M. Christian Manable. J’y viens ! J’ajoute que, malgré une jurisprudence constante du juge administratif au cours de ces deux dernières décennies, les atteintes au principe d’égalité des usagers de la restauration scolaire se poursuivent année après année. C’est pourquoi il est du rôle du législateur d’inscrire clairement dans la loi les principes posés par le juge.
J’entends bien que, selon vous, la cantine représente un coût supplémentaire à la charge des communes. Pour ma part, je considère que c’est une question de choix politique ! (Applaudissements sur plusieurs travées du groupe socialiste et républicain. – Protestations sur les travées de l'UDI-UC et du groupe Les Républicains.)
Ainsi, dans le département de la Somme, où je suis élu, le maire d’une commune rurale de 1 200 habitants m’a encore dit récemment qu’il ferait moins de trottoirs et plus de cantines. (Mme Evelyne Yonnet applaudit. – Exclamations sur les travées de l'UDI-UC et du groupe Les Républicains.)
M. Alain Gournac.

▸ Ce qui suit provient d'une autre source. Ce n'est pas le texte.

-- ==== Sys2Proof/Machine/ModExp.lean ====
section
/-!
DEFINITION. The modular exponentiation commands (spec/43_modexp.md R160 to R163).
-/
namespace Sys2Proof.Machine

/-- `mulmod(u, v, n)` of R160. -/
def mulmod (u v n : Nat) : Except ErrorKind Nat :=
  if fits (kmul u v) then modn (kmul u v) n else .error .capacityOverflow

/-- The loop of `powmod` (R160): right-to-left square-and-multiply, the square taken in every round, the last one too. The
bound on rounds is the exponent's bit length, which is how many there are (R163 (d); log 11). -/
def powmodLoop (n : Nat) : (rounds : Nat) → (exponent base result : Nat) → Except ErrorKind Nat
  | 0, _, _, result => .ok result
  | rounds + 1, exponent, base, result =>
    if exponent = 0 then .ok result
    else
      match (if exponent.testBit 0 then mulmod result base n else .ok result) with
      | .error k => .error k
      | .ok result' =>
        match mulmod base base n with
        | .error k => .error k
        | .ok base' => powmodLoop n rounds (exponent >>> 1) base' result'

/-- `powmod(a, n, exponent)` of R160: the result starts at 1, not reduced. -/
def powmod (a n exponent : Nat) : Except ErrorKind Nat :=
  match modn a n with
  | .error k => .error k
  | .ok base => powmodLoop n (bitlen exponent) exponent base 1

/-- Storing the outcome of `powmod`. -/
def State.storePower (s : State) (rd : RegIdx) (r : Except ErrorKind Nat) : Except ErrorKind State :=
  match r with
  | .error k => .error k
  | .ok m => .ok (s.setReg rd (BigInt.nat m))

/-- `MEXPW rd, ra, rb` (R161): base `ra`, modulus `rb`, exponent `ARG0`. -/
def execMexpw (rd ra rb : RegIdx) (s : State) : Outcome :=
  s.complete
    (if (s.reg ra).neg ∨ (s.reg rb).neg then .error .unsupportedOperand
     else if (s.reg rb).mag = 0 then .error .divisionByZero
     else s.storePower rd (powmod (s.reg ra).mag (s.reg rb).mag s.wordExponent))

/-- `MEXP rd, ra, rb, rc` (R162): base `ra`, exponent `rb`, modulus `rc`. -/
def execMexp (rd ra rb rc : RegIdx) (s : State) : Outcome :=
  s.complete
    (if (s.reg ra).neg ∨ (s.reg rc).neg ∨ (s.reg rb).neg then .error .unsupportedOperand
     else if (s.reg rc).mag = 0 then .error .divisionByZero
     else s.storePower rd (powmod (s.reg ra).mag (s.reg rc).mag (s.reg rb).mag))

end Sys2Proof.Machine
end

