-- ==== Sys2Proof/Laws/HostOps.lean ====
section
/-!
SUPPORT. What a list of host transactions, and the lines of the host pseudo-instructions (spec/30_encoding.md R78), can do.
-/
namespace Sys2Proof.Machine

theorem performAll_cons_next {x : Transaction} {s u : State} (h : perform x s = .next u) (rest : List Transaction) :
    performAll (x :: rest) s = performAll rest u := by
  simp only [performAll, h]

/-- Transactions done one list after another. -/
theorem performAll_append {xs : List Transaction} {s u : State} (h : performAll xs s = .next u) (ys : List Transaction) :
    performAll (xs ++ ys) s = performAll ys u := by
  induction xs generalizing s with
  | nil =>
    cases h
    rfl
  | cons x rest ih =>
    simp only [List.cons_append, performAll] at h ⊢
    split at h
    · exact ih h
    · cases h
    · cases h

/-- `SETARG n, v` writes that `ARG` register. -/
theorem performAll_hostSetArg (n : Fin 4) (v : Word) (s : State) : performAll (hostSetArg n v) s = .next (s.setArg n v) := by
  fin_cases n <;> rfl

/-- `WAIT` returns the `STATUS` word. -/
theorem performAll_hostWait (s : State) : performAll hostWait s = .next (s.deliver (.reg s.status.word)) := rfl

/-- A plain command line is its command word, then `WAIT`. -/
theorem performAll_hostCommand {i : Instr} {s u : State} (h : command (encode i) s = .next u) :
    performAll (hostCommand i) s = .next (u.deliver (.reg u.status.word)) :=
  performAll_cons_next (show perform (.regWrite 0 (encode i)) s = .next u from h) hostWait

end Sys2Proof.Machine
end

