/-- An `ARG` register that a step changed was written by the host or reset. -/
theorem pending_of_argWord_ne {s t : State} {n : Fin 4} (h : step s = .next t) (hne : t.argWord n ≠ s.argWord n) :
    ∃ rest, s.pending = .reset :: rest ∨
      ∃ (reg : Fin 1024) (v : Word), 4 * reg.val = 0x08 + 4 * n.val ∧
        s.pending = .transaction (.regWrite reg v) :: rest := by
  cases step_cases h with
  | reset hp => exact ⟨_, .inl hp⟩
  | command hp hc => exact absurd (command_keepsArgs hc n) hne
  | @argWrite reg m v rest hm hp =>
    obtain rfl : n = m := by
      by_contra hnm
      exact hne (State.argWord_setArg_of_ne _ v hnm)
    exact ⟨rest, .inr ⟨reg, v, hm, hp⟩⟩
  | idle | ignoredWrite | bufWrite | regRead | bufRead => exact absurd rfl hne

/-- Settles O11: an `ARG` register holds what the host wrote, since no command and no other step but reset writes it. -/
theorem argRegistersKeepTheirValue : Obligations.ArgRegistersKeepTheirValue := by
  refine ⟨fun s n reg v rest hreg hp => ⟨?_, ?_⟩, fun s n reg rest hreg hp => ?_, fun w s t => command_keepsArgs,
    fun s t n => pending_of_argWord_ne⟩
  · rw [step_of_pending_cons hp]
    exact regWrite_arg hreg v _
  · exact ⟨State.argWord_setArg_self s n v, fun m => State.argWord_setArg_of_ne s v, fun _ _ => rfl, fun _ => rfl,
      ⟨rfl, rfl, rfl⟩, rfl, rfl, rfl, rfl⟩
  · rw [step_of_pending_cons hp, ← readControl_arg hreg s]
    rfl

end Sys2Proof.Machine
end

section
/-!
The result flags: who writes them, and that no command reads them (spec/10_state.md R25): O21.
-/
namespace Sys2Proof.Machine

/-! ## The values written -/

/-- The value 3 is never written. -/
theorem cmpFlag_ne_three (x y : Int) : cmpFlag x y ≠ 3 := by
  unfold cmpFlag
  split
  · decide
  · split <;> decide

/-- The magnitude is 0 exactly when the integer is. -/
theorem zeroFlag_eq_decide (v : BigInt) : zeroFlag v = decide (v.val = 0) := by
  show decide (v.mag = 0) = decide (v.val = 0)
  rw [decide_eq_decide, ← Int.natAbs_eq_zero (a := v.val), BigInt.natAbs_val]

/-! ## Who writes them -/

theorem Write.MadeBy.applyTo_cmp {s : State} {i : Instr} {w : Write} (hw : w.MadeBy s i) (hi : ∀ ra rb, i ≠ .cmp ra rb) :
    (w.applyTo s).status.cmp = s.status.cmp := by
  cases hw with
  | cmp ra rb => exact absurd rfl (hi ra rb)
  | _ => rfl

theorem Write.MadeBy.applyTo_z {s : State} {i : Instr} {w : Write} (hw : w.MadeBy s i) (hi : ∀ ra, i ≠ .tstz ra) :
    (w.applyTo s).status.z = s.status.z := by
  cases hw with
  | tstz ra => exact absurd rfl (hi ra)
  | _ => rfl

theorem exec_keeps_cmp {i : Instr} {s t : State} (h : exec i s = .next t) (hi : ∀ ra rb, i ≠ .cmp ra rb) :
    t.status.cmp = s.status.cmp := by
  obtain ⟨k, rfl⟩ | ⟨w, hw, rfl⟩ := exec_cases h
  · rfl
  · exact hw.applyTo_cmp hi

theorem exec_keeps_z {i : Instr} {s t : State} (h : exec i s = .next t) (hi : ∀ ra, i ≠ .tstz ra) :
    t.status.z = s.status.z := by
  obtain ⟨k, rfl⟩ | ⟨w, hw, rfl⟩ := exec_cases h
  · rfl
  · exact hw.applyTo_z hi

/-- A command that ends with an error code has made no write. -/
theorem exec_failed {i : Instr} {s t : State} (h : exec i s = .next t) (he : t.status.err ≠ 0) :
    ∃ k : ErrorKind, t = s.ended k.code :=
  (exec_cases h).resolve_right fun ⟨_, _, ht⟩ => he (by rw [ht]; rfl)

theorem command_failed_keepsFlags {w : Word} {s t : State} (h : command w s = .next t) (he : t.status.err ≠ 0) :
    KeepsFlags s t := by
  obtain ⟨i, -, hc⟩ | ⟨e, -, hc⟩ := command_cases w s
  · obtain ⟨k, rfl⟩ := exec_failed (hc.symm.trans h) he
    exact ⟨rfl, rfl⟩
  · cases hc.symm.trans h
    exact ⟨rfl, rfl⟩

/-! ## Nobody reads them -/

/-- The state with other flags. -/
def State.withFlags (s : State) (c : BitVec 2) (z : Bool) : State :=
  { s with status := { s.status with cmp := c, z := z } }

theorem sameInputs_withFlags (s : State) (i : Instr) (c : BitVec 2) (z : Bool) : s.SameInputs i (s.withFlags c z) :=
  ⟨fun _ => rfl, fun _ => rfl, fun _ _ => rfl, rfl⟩

/-- A write done in a state with other flags differs in the flags only. -/
theorem Write.applyTo_withFlags (w : Write) (s : State) (c : BitVec 2) (z : Bool) :
    ∃ c' z', w.applyTo (s.withFlags c z) = (w.applyTo s).withFlags c' z' := by
  cases w with
  | cmp c' => exact ⟨c', z, rfl⟩
  | zero z' => exact ⟨c, z', rfl⟩
  | _ => exact ⟨c, z, rfl⟩

theorem exec_withFlags {i : Instr} {s t : State} (h : exec i s = .next t) (c : BitVec 2) (z : Bool) :
    ∃ c' z', exec i (s.withFlags c z) = .next (t.withFlags c' z') := by
  have hf := sameInputs_withFlags s i c z
  obtain ⟨k, hk⟩ | ⟨w, -, hk⟩ := exec_outcome s i
  · cases (hk s (.refl s i)).symm.trans h
    exact ⟨c, z, hk _ hf⟩
  · cases (hk s (.refl s i)).symm.trans h
    obtain ⟨c', z', hw⟩ := w.applyTo_withFlags s c z
    exact ⟨c', z', by rw [hk _ hf, hw]; rfl⟩

/-- Settles O21: of the writes a command can make, only those of `CMP` and `TSTZ` touch a flag, and the flags are no
input. -/
theorem flagsWrittenByCompareAndTestOnly : Obligations.FlagsWrittenByCompareAndTestOnly := by
  refine ⟨fun ra rb s t h => ?_, fun ra s t h => ?_, fun i s t => exec_keeps_cmp, fun i s t => exec_keeps_z,
    fun w s t => command_failed_keepsFlags, fun i s t c z h => exec_withFlags h c z, rfl, rfl⟩
  · cases h
    exact ⟨rfl, cmpFlag_ne_three _ _⟩
  · cases h
    exact zeroFlag_eq_decide _

end Sys2Proof.Machine
end

section
/-!
`RESLEN` (spec/10_state.md R31), and the length of the message that `OAEPD` recovers (spec/44_oaep.md R175): O24.
-/
namespace Sys2Proof.Machine

/-! ## The recovered message -/

/-- What follows the marker is shorter than what was scanned. -/
theorem scanMarker_length {l M : List Byte} (h : scanMarker l = some M) : M.length < l.length := by
  induction l with
  | nil => cases h
  | cons c rest ih =>
    simp only [scanMarker] at h
    split at h
    · exact Nat.lt_succ_of_lt (ih h)
    · split at h
      · split at h
        · cases h
        · cases h
          exact Nat.lt_succ_self _
      · cases h

theorem unmaskBlock_length_le (H : HashFn) (EM : List Byte) (k : Nat) : (unmaskBlock H EM k).length ≤ k - 21 := by
  simp only [unmaskBlock, xorBytes_length, dbMask_length]
  exact Nat.min_le_right _ _

/-- A message that a block of `k` bytes holds leaves room for its frame of `2*hLen + 2` bytes. -/
theorem oaepDecode_length {H : HashFn} {EM M : List Byte} {k : Nat} (h : oaepDecode H EM k = some M) :
    M.length + 42 ≤ k := by
  simp only [oaepDecode] at h
  split at h
  · cases h
  · have hs := scanMarker_length h
    have hu := unmaskBlock_length_le H EM k
    simp only [List.length_drop, Config.hLen] at hs
    omega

Démagogie !
M. Christian Manable. Pour terminer, j’aimerais, mes chers collègues, que, bientôt, tous les élèves de France puissent entonner cette chanson de Carlos « Je préfère manger à la cantine avec les copains et les copines »,…
M. Claude Kern. Quelle référence !
M. Christian Manable. … lequel, je vous le rappelle, n’était autre que le fils de la pédopsychiatre Françoise Dolto. Celui-ci savait de quoi il parlait ! (Applaudissements sur les travées du groupe socialiste et républicain. – M. Michel Le Scouarnec applaudit également. – Exclamations sur les travées de l'UDI-UC et du groupe Les Républicains. – M. Jacques Mézard s’exclame également.)

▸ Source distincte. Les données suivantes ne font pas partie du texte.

/-- What R92 alone leaves of a command with opcode `op` that waits at `pos` (70_reset_and_hazards.md R177). -/
def State.waitingAt (s : State) (op : Byte) (pos : Pos) : State :=
  { s with seq := .running op pos [], done := false, emptyArt := false, midwalk := false, inCount := 0, outCount := 0 }

/-- What R92 and R150 alone leave after the command with opcode `op` raises `e` with `info`. -/
def State.failedWith (s : State) (op : Byte) (e : ErrorKind) (info : Byte) : State :=
  { s with
    seq := .idle, done := false, emptyArt := false, midwalk := false, inCount := 0, outCount := 0
    err := ⟨e.code, op, info, e.cls⟩ }

/-- The sink's answer to the (k + 1)-th coming offer; none while the host has not decided it (20_memory.md R61). -/
def State.answerAt (s : State) (k : Nat) : Option SinkAnswer := s.sink[k]?.or s.sinkRest

/-- The sink accepts each of the next n offered bytes. -/
def State.Accepts (s : State) (n : Nat) : Prop := ∀ k < n, s.answerAt k = some .ok

/-- The sink accepts k more offered bytes and fails the next one. -/
def State.FailsAt (s : State) (k : Nat) : Prop := s.Accepts k ∧ s.answerAt k = some .fail

/-- The same block with a sink that accepts every offer (30_encoding.md R88). -/
def State.accepting (s : State) : State := { s with sink := [], sinkRest := some .ok }

/-- IN holds one pass with these bytes, then `rest` (00_scope.md, glossary: pass). -/
def passOf (bytes : List Byte) (rest : List Token) : List Token := bytes.map Token.byte ++ Token.endOfPass :: rest

/-! ### Trees (10_state.md R29; 30_encoding.md R82) -/

/-- A strict binary tree over byte values. -/
inductive CodeTree
  | leaf (v : Byte)
  | node (l r : CodeTree)
deriving DecidableEq, Repr

/-- Its number of internal nodes. -/
def CodeTree.internals : CodeTree → Nat
  | .leaf _ => 0
  | .node l r => l.internals + r.internals + 1

/-- Its leaf values, left to right. -/
def CodeTree.leaves : CodeTree → List Byte
  | .leaf v => [v]
  | .node l r => l.leaves ++ r.leaves

/-- It is no lone leaf: "a leaf cannot be a decoding root" (R50). -/
def CodeTree.isNode : CodeTree → Bool
  | .leaf _ => false
  | .node _ _ => true

/-- Its header: the grammar of R82. -/
def CodeTree.header : CodeTree → List Byte
  | .leaf v => [0x01, v]
  | .node l r => 0x00 :: (l.header ++ r.header)

/-- Its leaves in pre-order with their paths, 0 = left edge, first edge first (44_code_table.md R119). -/
def CodeTree.paths : CodeTree → List (Byte × List Bool)
  | .leaf v => [(v, [])]
  | .node l r => l.paths.map (fun p => (p.1, false :: p.2)) ++ r.paths.map (fun p => (p.1, true :: p.2))

/-- The code of v: the path of its first position in pre-order (R119, R120). -/
def CodeTree.codeOf (t : CodeTree) (v : Byte) : Option (List Bool) := t.paths.lookup v

/-- The leaf reached by left edges only, and its depth (47_bit_unpacker.md R137). -/
def CodeTree.leftmost : CodeTree → Byte × Nat
  | .leaf v => (v, 0)
  | .node l _ => (l.leftmost.1, l.leftmost.2 + 1)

M. le président. Je demande aux orateurs de respecter le temps de parole qui leur est imparti.
La parole est à M. Jean-Louis Carrère, sur l'article.
M. Jean-Louis Carrère. Monsieur le rapporteur, je veux tout d'abord vous remercier de votre rapport. Vous avez le mérite de la constance et de la permanence.
Je n’en dirai pas de même de votre collègue rapporteur, qui ne nous a pas fait l’honneur de sa présence aujourd'hui… Pour avoir assisté à la présentation de son rapport en commission, je dois dire que j’ai trouvé ses péripéties un peu particulières !
Je veux m’adresser avec beaucoup de courtoisie à mes amis des groupes de la majorité sénatoriale.
Il me semble que le texte dont nous débattons requiert, de notre part, beaucoup d’humanité, de modération, de respect mutuel et d’écoute de l’autre. Au reste, la période l’exige tout particulièrement !
Aussi, il me paraît nécessaire de s’attarder quelque peu sur ce texte, qui place l’enfant au cœur de notre réflexion. Cette considération est la plus importante.
Pour ce qui concerne les chiffres, je ne suis pas capable de répondre à vos légitimes interrogations, qui sont aussi les miennes, d'ailleurs. J’ignore complètement combien d’enfants sont concernés. J’ai simplement entendu parler de 500 cas, sauf que, comme le disait très bien Mme la ministre, il ne s’agit là que des enfants dont les familles ont présenté un recours. Il doit donc y en avoir bien davantage.
Je veux tordre le cou aux croyances sur le coût de l’opération.
M. Jacques Grosperrin. C’est une question d’organisation !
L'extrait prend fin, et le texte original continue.